Greenpoint’s Walking Composer
Before settling in Greenpoint in 2009, Craig Shepard looked at apartments all over north and west Brooklyn. “I traveled to most of these places via subway, and got to know only a small spot around the subway entrances,” he tells us. “I would come out of the subway totally disoriented. I felt that I had teleported there.” So lately he’s started walking. “It fills in the holes in my mental map. I find that I am much better able to orient myself right where I am, and in the end feel more at home in Brooklyn.” But he’s not only walking to make himself more alert, or to make himself feel more connected to others—he’s also composing music.
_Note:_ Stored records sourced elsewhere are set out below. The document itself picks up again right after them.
-- ==== Sys2Proof/Machine/Launch.lean ====
section
/-! DEFINITION. Placing a gang: where it fits, its rills, its threads' first values, and the start of a draw (R87 to R90, R98,
R116 to R120, R151, R198, R267, R419). -/

namespace Sys2Proof.Machine
open Sys2Proof

/-! Rill maps (R151, R267). -/

/-- A rill port that a role claims on a core: direction, side (0 north, 1 east, 2 south, 3 west) and owner. -/
structure Claim where
  /-- Core. -/
  core : Nat
  /-- Port. -/
  port : Nat
  /-- Out port. -/
  out : Bool
  /-- Side of the neighbour. -/
  side : Nat
  /-- Role of the owner. -/
  role : Nat
  /-- Thread number of the owner. -/
  tid : Nat
  deriving DecidableEq, Repr

/-- Slot of a place. -/
def slotOf (p : Place) : Nat := match p with | .swarm _ k => k | .wave _ _ k => k | _ => 0

/-- Core of a place. -/
def coreOf (p : Place) : Nat := match p with | .swarm c _ => c | .wave c _ _ => c | .transit c => c | .nowhere => 0

/-- Numbers in rising order. -/
def insertBy (f : ThreadPlan → Nat) (x : ThreadPlan) : List ThreadPlan → List ThreadPlan
  | [] => [x]
  | y :: r => if f x < f y then x :: y :: r else y :: insertBy f x r

/-- The claims of a role's map on one core; none when an OWNER names no thread there. -/
def claimsAt (ports : List Word) (role core : Nat) (l : List ThreadPlan) : Option (List Claim) :=
  let own := (l.filter (fun t => t.role == role && coreOf t.place == core)).foldl (fun r t => insertBy (fun x => slotOf x.place) t r) []
  ((ports.zipIdx).filter (fun w => w.1.getLsbD 0)).mapM (fun w =>
    (own[bits w.1.toNat 13 8]?).map (fun t => (⟨core, w.2, w.1.getLsbD 1, bits w.1.toNat 3 2, role, t.tid⟩ : Claim)))

/-- The claims of a group's roles; none when a map is at fault. -/
def claimsOf (o : CodeObj) (roles : List (Nat × Nat × RoleEntry)) (l : List ThreadPlan) : Option (List Claim) :=
  ((roles.filter (fun r => r.2.2.rmap != 0)).mapM (fun r =>
    (((l.filter (fun t => t.role == r.1)).map (fun t => coreOf t.place)).dedup.mapM (fun c =>
      claimsAt ((o.rmaps[r.2.2.rmap - 1]?).getD []) r.1 c l)).map List.flatten)).map List.flatten

/-- The neighbour of a swarm core on a side, if there is one. -/
def neighbour (c side : Nat) : Option Nat :=
  let j := coreIdx c
  match side with
  | 0 => if 8 ≤ j then some (c - 8) else none
  | 1 => if j % 8 < 7 then some (c + 1) else none
  | 2 => if j < 24 then some (c + 8) else none
  | _ => if 0 < j % 8 then some (c - 1) else none

/-- Every claim joined to the one claim of its neighbour on the opposite side and of the other direction; none when a neighbour is
missing, the two ends disagree, or two roles claim one port. -/
def joinClaims (l : List Claim) : Option (List (Claim × Nat × Nat)) :=
  l.mapM (fun x =>
    let own := l.filter (fun y => y.core == x.core && (y.port == x.port || (y.side == x.side && y.out == x.out)))
    match neighbour x.core x.side with
    | none => none
    | some c =>
      match l.filter (fun y => y.core == c && y.side == (x.side + 2) % 4 && y.out != x.out), own with
      | [y], [_] => some (x, c, y.port)
      | _, _ => none)

/-- What the rill maps of a gang's groups say. -/
inductive RillPlan where
  /-- A rule of R151 is broken. -/
  | bad
  /-- A core's rills are held by another gang. -/
  | busy
  /-- The joined claims of each group. -/
  | wires (l : List (List (Claim × Nat × Nat)))
  deriving DecidableEq, Repr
As part of a project he calls “On Foot: Brooklyn,” Shepard, 36, spent every week from February to May walking and composing; on Sundays, he’d walk from his home in Greenpoint to a neighborhood in Brooklyn—like Red Hook, East New York, or Sheepshead Bay—and perform the piece in a public place. “While on a long walk, melodies, phrases and rhythms present themselves to me. I can ‘hear’ them in my imagination. Sometimes, I find myself humming the same phrase for an hour. I write these fragments down. Then at the end of the week, I see which ones fit together for a piece,” he tells us. “The rhythm of walking allows me to slow down enough to be aware of what is right in front of me, and at the same time to let my mind wander.”